◆ WHAT IS EXPECTED
Beneath this instruction is a listing. Transcribe from it only the stretch from the line with "v = if ((s.reg" through the line with "def Obligations.SraiShiftsRightFillingSignByShamt : Prop", both end lines included, exactly as written.

◆ RECORDS FOR THIS TASK
· · · · · · ·
/-! ### The R-type instructions -/

/-- R161. -/
def Obligations.AddWritesSumModulo2To64 : Prop :=
  EncodedBy 0xFE00707F#32 0x00000033#32 (fun w => .add (rdOf w) (rs1Of w) (rs2Of w)) ∧
  OtherFunct7Unrecognized 0x33#7 0#3 ∧
  ∀ rd rs1 rs2 s, CompletesWriting (.add rd rs1 rs2) rd s fun v =>
    v.toNat = ((s.reg rs1).toNat + (s.reg rs2).toNat) % 2 ^ 64

/-- R162. -/
def Obligations.SubWritesDifferenceModulo2To64 : Prop :=
  EncodedBy 0xFE00707F#32 0x40000033#32 (fun w => .sub (rdOf w) (rs1Of w) (rs2Of w)) ∧
  ∀ rd rs1 rs2 s, CompletesWriting (.sub rd rs1 rs2) rd s fun v =>
    (v.toNat : Int) = ((s.reg rs1).toNat - (s.reg rs2).toNat : Int) % 2 ^ 64

/-- R163. -/
def Obligations.SllShiftsLeftByLowSixBits : Prop :=
  EncodedBy 0x0000707F#32 0x00001033#32 (fun w => .sll (rdOf w) (rs1Of w) (rs2Of w) (funct7Of w)) ∧
  ∀ rd rs1 rs2 f7 s, CompletesWriting (.sll rd rs1 rs2 f7) rd s fun v =>
    v.toNat = (s.reg rs1).toNat * 2 ^ ((s.reg rs2).toNat % 64) % 2 ^ 64

/-- R164. -/
def Obligations.SltComparesSigned : Prop :=
  EncodedBy 0x0000707F#32 0x00002033#32 (fun w => .slt (rdOf w) (rs1Of w) (rs2Of w) (funct7Of w)) ∧
  ∀ rd rs1 rs2 f7 s, CompletesWriting (.slt rd rs1 rs2 f7) rd s fun v =>
    v = if (s.reg rs1).toInt < (s.reg rs2).toInt then 1#64 else 0#64

/-- R165. -/
def Obligations.SltuComparesUnsigned : Prop :=
  EncodedBy 0x0000707F#32 0x00003033#32 (fun w => .sltu (rdOf w) (rs1Of w) (rs2Of w) (funct7Of w)) ∧
  ∀ rd rs1 rs2 f7 s, CompletesWriting (.sltu rd rs1 rs2 f7) rd s fun v =>
    v = if (s.reg rs1).toNat < (s.reg rs2).toNat then 1#64 else 0#64

/-- R166. -/
def Obligations.XorWritesBitwiseExclusiveOr : Prop :=
  EncodedBy 0x0000707F#32 0x00004033#32 (fun w => .xor (rdOf w) (rs1Of w) (rs2Of w) (funct7Of w)) ∧
  ∀ rd rs1 rs2 f7 s, CompletesWriting (.xor rd rs1 rs2 f7) rd s fun v =>
    ∀ k < 64, v.getLsbD k = ((s.reg rs1).getLsbD k).xor ((s.reg rs2).getLsbD k)

/-- R167. -/
def Obligations.SrlShiftsRightFillingZeros : Prop :=
  EncodedBy 0xFE00707F#32 0x00005033#32 (fun w => .srl (rdOf w) (rs1Of w) (rs2Of w)) ∧
  OtherFunct7Unrecognized 0x33#7 5#3 ∧
  ∀ rd rs1 rs2 s, CompletesWriting (.srl rd rs1 rs2) rd s fun v =>
    v.toNat = (s.reg rs1).toNat / 2 ^ ((s.reg rs2).toNat % 64)

/-- R168: the division of the signed value rounds toward minus infinity. -/
def Obligations.SraShiftsRightFillingSign : Prop :=
  EncodedBy 0xFE00707F#32 0x40005033#32 (fun w => .sra (rdOf w) (rs1Of w) (rs2Of w)) ∧
  ∀ rd rs1 rs2 s, CompletesWriting (.sra rd rs1 rs2) rd s fun v =>
    v.toInt = (s.reg rs1).toInt / 2 ^ ((s.reg rs2).toNat % 64)

/-- R169. -/
def Obligations.OrWritesBitwiseOr : Prop :=
  EncodedBy 0x0000707F#32 0x00006033#32 (fun w => .or (rdOf w) (rs1Of w) (rs2Of w) (funct7Of w)) ∧
  ∀ rd rs1 rs2 f7 s, CompletesWriting (.or rd rs1 rs2 f7) rd s fun v =>
    ∀ k < 64, v.getLsbD k = ((s.reg rs1).getLsbD k || (s.reg rs2).getLsbD k)

/-- R170. -/
def Obligations.AndWritesBitwiseAnd : Prop :=
  EncodedBy 0x0000707F#32 0x00007033#32 (fun w => .and (rdOf w) (rs1Of w) (rs2Of w) (funct7Of w)) ∧
  ∀ rd rs1 rs2 f7 s, CompletesWriting (.and rd rs1 rs2 f7) rd s fun v =>
    ∀ k < 64, v.getLsbD k = ((s.reg rs1).getLsbD k && (s.reg rs2).getLsbD k)

/-! ### The I-type instructions -/

/-- R181. -/
def Obligations.AddiWritesSumWithImmediate : Prop :=
  EncodedBy 0x0000707F#32 0x00000013#32 (fun w => .addi (rdOf w) (rs1Of w) (immIOf w).toInt) ∧
  ∀ rd rs1 imm s, CompletesWriting (.addi rd rs1 imm) rd s fun v =>
    (v.toNat : Int) = ((s.reg rs1).toNat + imm) % 2 ^ 64

/-- R182: `shamt` is `w[24:20]`, and `w[31:25]` does not matter. -/
def Obligations.SlliShiftsLeftByShamt : Prop :=
  EncodedBy 0x0000707F#32 0x00001013#32 (fun w => .slli (rdOf w) (rs1Of w) (w.extractLsb' 20 5) (funct7Of w)) ∧
  ∀ rd rs1 shamt f7 s, CompletesWriting (.slli rd rs1 shamt f7) rd s fun v =>
    v.toNat = (s.reg rs1).toNat * 2 ^ shamt.toNat % 2 ^ 64

/-- R183. -/
def Obligations.SltiComparesSignedWithImmediate : Prop :=
  EncodedBy 0x0000707F#32 0x00002013#32 (fun w => .slti (rdOf w) (rs1Of w) (immIOf w).toInt) ∧
  ∀ rd rs1 imm s, (Instr.slti rd rs1 imm).wellFormed = true → CompletesWriting (.slti rd rs1 imm) rd s fun v =>
    v = if (s.reg rs1).toInt < imm then 1#64 else 0#64

/-- R184: the immediate, sign-extended to 64 bits, is compared as unsigned. -/
def Obligations.SltiuComparesUnsignedWithImmediate : Prop :=
  EncodedBy 0x0000707F#32 0x00003013#32 (fun w => .sltiu (rdOf w) (rs1Of w) (immIOf w).toInt) ∧
  ∀ rd rs1 imm s, CompletesWriting (.sltiu rd rs1 imm) rd s fun v =>
    v = if ((s.reg rs1).toNat : Int) < imm % 2 ^ 64 then 1#64 else 0#64

/-- R185. -/
def Obligations.XoriWritesExclusiveOrWithImmediate : Prop :=
  EncodedBy 0x0000707F#32 0x00004013#32 (fun w => .xori (rdOf w) (rs1Of w) (immIOf w).toInt) ∧
  ∀ rd rs1 imm s, CompletesWriting (.xori rd rs1 imm) rd s fun v =>
    ∀ k < 64, v.getLsbD k = ((s.reg rs1).getLsbD k).xor (intBit imm k)

/-- R186. -/
def Obligations.SrliShiftsRightFillingZerosByShamt : Prop :=
  EncodedBy 0xFE00707F#32 0x00005013#32 (fun w => .srli (rdOf w) (rs1Of w) (w.extractLsb' 20 5)) ∧
  OtherFunct7Unrecognized 0x13#7 5#3 ∧
  ∀ rd rs1 shamt s, CompletesWriting (.srli rd rs1 shamt) rd s fun v =>
    v.toNat = (s.reg rs1).toNat / 2 ^ shamt.toNat

/-- R187: the division of the signed value rounds toward minus infinity. -/
def Obligations.SraiShiftsRightFillingSignByShamt : Prop :=
  EncodedBy 0xFE00707F#32 0x40005013#32 (fun w => .srai (rdOf w) (rs1Of w) (w.extractLsb' 20 5)) ∧
  OtherFunct7Unrecognized 0x13#7 5#3 ∧
  ∀ rd rs1 shamt s, CompletesWriting (.srai rd rs1 shamt) rd s fun v =>
    v.toInt = (s.reg rs1).toInt / 2 ^ shamt.toNat

/-- R188. -/
def Obligations.OriWritesOrWithImmediate : Prop :=
  EncodedBy 0x0000707F#32 0x00006013#32 (fun w => .ori (rdOf w) (rs1Of w) (immIOf w).toInt) ∧
  ∀ rd rs1 imm s, CompletesWriting (.ori rd rs1 imm) rd s fun v =>
    ∀ k < 64, v.getLsbD k = ((s.reg rs1).getLsbD k || intBit imm k)

/-- R189. -/
def Obligations.AndiWritesAndWithImmediate : Prop :=
  EncodedBy 0x0000707F#32 0x00007013#32 (fun w => .andi (rdOf w) (rs1Of w) (immIOf w).toInt) ∧
  ∀ rd rs1 imm s, CompletesWriting (.andi rd rs1 imm) rd s fun v =>
    ∀ k < 64, v.getLsbD k = ((s.reg rs1).getLsbD k && intBit imm k)

/-! ### The stores -/

/-- R201. -/
def Obligations.SbStoresOneByte : Prop :=
  EncodedBy 0x0000707F#32 0x00000023#32 (fun w => .sb (rs1Of w) (rs2Of w) (immSOf w).toInt) ∧
  ∀ rs1 rs2 imm s, StoresBytes (.sb rs1 rs2 imm) rs1 rs2 imm .w8 s

/-- R202. -/
def Obligations.ShStoresTwoBytes : Prop :=
  EncodedBy 0x0000707F#32 0x00001023#32 (fun w => .sh (rs1Of w) (rs2Of w) (immSOf w).toInt) ∧
  ∀ rs1 rs2 imm s, StoresBytes (.sh rs1 rs2 imm) rs1 rs2 imm .w16 s

/-- R203. -/
def Obligations.SwStoresFourBytes : Prop :=
  EncodedBy 0x0000707F#32 0x00002023#32 (fun w => .sw (rs1Of w) (rs2Of w) (immSOf w).toInt) ∧
  ∀ rs1 rs2 imm s, StoresBytes (.sw rs1 rs2 imm) rs1 rs2 imm .w32 s

/-- R204, with its round trip: after the SD of `V` at `A`, `MemRead(A, 8) = V`. -/
def Obligations.SdStoresEightBytes : Prop :=
  EncodedBy 0x0000707F#32 0x00003023#32 (fun w => .sd (rs1Of w) (rs2Of w) (immSOf w).toInt) ∧
  (∀ rs1 rs2 imm s, StoresBytes (.sd rs1 rs2 imm) rs1 rs2 imm .w64 s) ∧
  ∀ rs1 rs2 imm s t kind, offset s.cfg (effectiveAddress s rs1 imm) + 8 ≤ s.cfg.memSize →
    exec (.sd rs1 rs2 imm) s = .next t →
    memRead t.cfg t.mem kind (effectiveAddress s rs1 imm) .w64 = .ok (s.reg rs2)

/-! ### Encoding and dispatch -/

/-- 30_encoding.md sections 4 and 5: no bit of an encoding is dropped. -/
def Obligations.DecodeOfEncodeIsTheInstruction : Prop :=
  ∀ i : Instr, i.wellFormed = true → decode (encode i) = .ok i ∧ decodeBytes (encodeBytes i) = .ok (i, [])

/-- The other direction: a word that decodes has one reading, a well-formed instruction whose encoding is the word. -/
def Obligations.EncodeOfDecodeIsTheWord : Prop :=
  ∀ (w : InstWord) (i : Instr), decode w = .ok i → i.wellFormed = true ∧ encode i = w

/-- R109: the arms of the dispatch function, and that no other triple has an operation. -/
def Obligations.DispatchIsTheTableOfR109 : Prop :=
  (dispatch 0x33 0 0x00 = some .add ∧ dispatch 0x33 0 0x20 = some .sub ∧
   dispatch 0x33 5 0x00 = some .srl ∧ dispatch 0x33 5 0x20 = some .sra ∧
   dispatch 0x13 5 0x00 = some .srli ∧ dispatch 0x13 5 0x20 = some .srai) ∧
  (∀ f7, dispatch 0x33 1 f7 = some .sll ∧ dispatch 0x33 2 f7 = some .slt ∧ dispatch 0x33 3 f7 = some .sltu ∧
    dispatch 0x33 4 f7 = some .xor ∧ dispatch 0x33 6 f7 = some .or ∧ dispatch 0x33 7 f7 = some .and ∧
    dispatch 0x13 0 f7 = some .addi ∧ dispatch 0x13 1 f7 = some .slli ∧ dispatch 0x13 2 f7 = some .slti ∧
    dispatch 0x13 3 f7 = some .sltiu ∧ dispatch 0x13 4 f7 = some .xori ∧ dispatch 0x13 6 f7 = some .ori ∧
    dispatch 0x13 7 f7 = some .andi ∧ dispatch 0x23 0 f7 = some .sb ∧ dispatch 0x23 1 f7 = some .sh ∧
    dispatch 0x23 2 f7 = some .sw ∧ dispatch 0x23 3 f7 = some .sd) ∧
  (∀ op f3 f7, dispatch op f3 f7 = none ↔
    ¬ ((op = 0x33 ∧ (f3 = 0 ∨ f3 = 5 → f7 = 0x00 ∨ f7 = 0x20)) ∨
       (op = 0x13 ∧ (f3 = 5 → f7 = 0x00 ∨ f7 = 0x20)) ∨
       (op = 0x23 ∧ f3.toNat < 4))) ∧
  (∀ w, decode w = match dispatch (opcodeOf w) (funct3Of w) (funct7Of w) with
    | some op => .ok (assemble (fieldsOf w) op)
    | none => .error (.unrecognized (opcodeOf w) (funct3Of w) (funct7Of w)))

/-- R91, R92: each field is the bits of the word that R91 names. -/
def Obligations.FieldsAreTheirBits : Prop :=
  ∀ (w : InstWord) (k : Nat),
    (opcodeOf w).getLsbD k = (decide (k < 7) && w.getLsbD k) ∧
    (rdOf w).getLsbD k = (decide (k < 5) && w.getLsbD (7 + k)) ∧
    (funct3Of w).getLsbD k = (decide (k < 3) && w.getLsbD (12 + k)) ∧
    (rs1Of w).getLsbD k = (decide (k < 5) && w.getLsbD (15 + k)) ∧
    (rs2Of w).getLsbD k = (decide (k < 5) && w.getLsbD (20 + k)) ∧
    (funct7Of w).getLsbD k = (decide (k < 7) && w.getLsbD (25 + k)) ∧
    (rdOf w).toNat ≤ 31 ∧ (rs1Of w).toNat ≤ 31 ∧ (rs2Of w).toNat ≤ 31

/-- R93, R94, R95: imm_I, shamt and imm_S bit by bit, and their ranges. -/
def Obligations.ImmediatesOfUsedFormats : Prop :=
  ∀ w : InstWord,
    (∀ k < 64, (immIOf w).getLsbD k = if k < 12 then w.getLsbD (20 + k) else w.getLsbD 31) ∧
    (-2048 ≤ (immIOf w).toInt ∧ (immIOf w).toInt ≤ 2047) ∧
    ((shamtOf w).setWidth 64 = immIOf w &&& 0x1f#64 ∧ ∀ k < 5, (shamtOf w).getLsbD k = w.getLsbD (20 + k)) ∧
    (∀ k < 64, (immSOf w).getLsbD k =
      if k < 5 then w.getLsbD (7 + k) else if k < 12 then w.getLsbD (20 + k) else w.getLsbD 31) ∧
    (-2048 ≤ (immSOf w).toInt ∧ (immSOf w).toInt ≤ 2047)

/-- R96, R97, R98: imm_B, imm_U and imm_J bit by bit, and the ranges of imm_B and imm_J; and that no instruction uses
them: whatever they are, the same instruction is assembled. -/
def Obligations.ImmediatesOfUnusedFormats : Prop :=
  ∀ w : InstWord,
    (∀ k < 64, (immBOf w).getLsbD k =
      if k = 0 then false else if k < 5 then w.getLsbD (7 + k) else if k < 11 then w.getLsbD (20 + k)
      else if k = 11 then w.getLsbD 7 else w.getLsbD 31) ∧
    (∀ k < 64, (immUOf w).getLsbD k = if k < 12 then false else if k < 32 then w.getLsbD k else w.getLsbD 31) ∧
    (∀ k < 64, (immJOf w).getLsbD k =
      if k = 0 then false else if k < 11 then w.getLsbD (20 + k) else if k = 11 then w.getLsbD 20
      else if k < 20 then w.getLsbD k else w.getLsbD 31) ∧
    ((immBOf w).toInt % 2 = 0 ∧ -4096 ≤ (immBOf w).toInt ∧ (immBOf w).toInt ≤ 4094) ∧
    ((immJOf w).toInt % 2 = 0 ∧ -1048576 ≤ (immJOf w).toInt ∧ (immJOf w).toInt ≤ 1048574) ∧
    ∀ (op : Op) (b u j : Word), assemble { fieldsOf w with immB := b, immU := u, immJ := j } op = assemble (fieldsOf w) op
· · · · · · ·
◆ ANSWER BOX
    v = if ((s.reg rs1).toNat : Int) < imm % 2 ^ 64 then 1#64 else 0#64

/-- R185. -/
def Obligations.XoriWritesExclusiveOrWithImmediate : Prop :=
  EncodedBy 0x0000707F#32 0x00004013#32 (fun w => .xori (rdOf w) (rs1Of w) (immIOf w).toInt) ∧
  ∀ rd rs1 imm s, CompletesWriting (.xori rd rs1 imm) rd s fun v =>
    ∀ k < 64, v.getLsbD k = ((s.reg rs1).getLsbD k).xor (intBit imm k)

/-- R186. -/
def Obligations.SrliShiftsRightFillingZerosByShamt : Prop :=
  EncodedBy 0xFE00707F#32 0x00005013#32 (fun w => .srli (rdOf w) (rs1Of w) (w.extractLsb' 20 5)) ∧
  OtherFunct7Unrecognized 0x13#7 5#3 ∧
  ∀ rd rs1 shamt s, CompletesWriting (.srli rd rs1 shamt) rd s fun v =>
    v.toNat = (s.reg rs1).toNat / 2 ^ shamt.toNat

/-- R187: the division of the signed value rounds toward minus infinity. -/
def Obligations.SraiShiftsRightFillingSignByShamt : Prop :=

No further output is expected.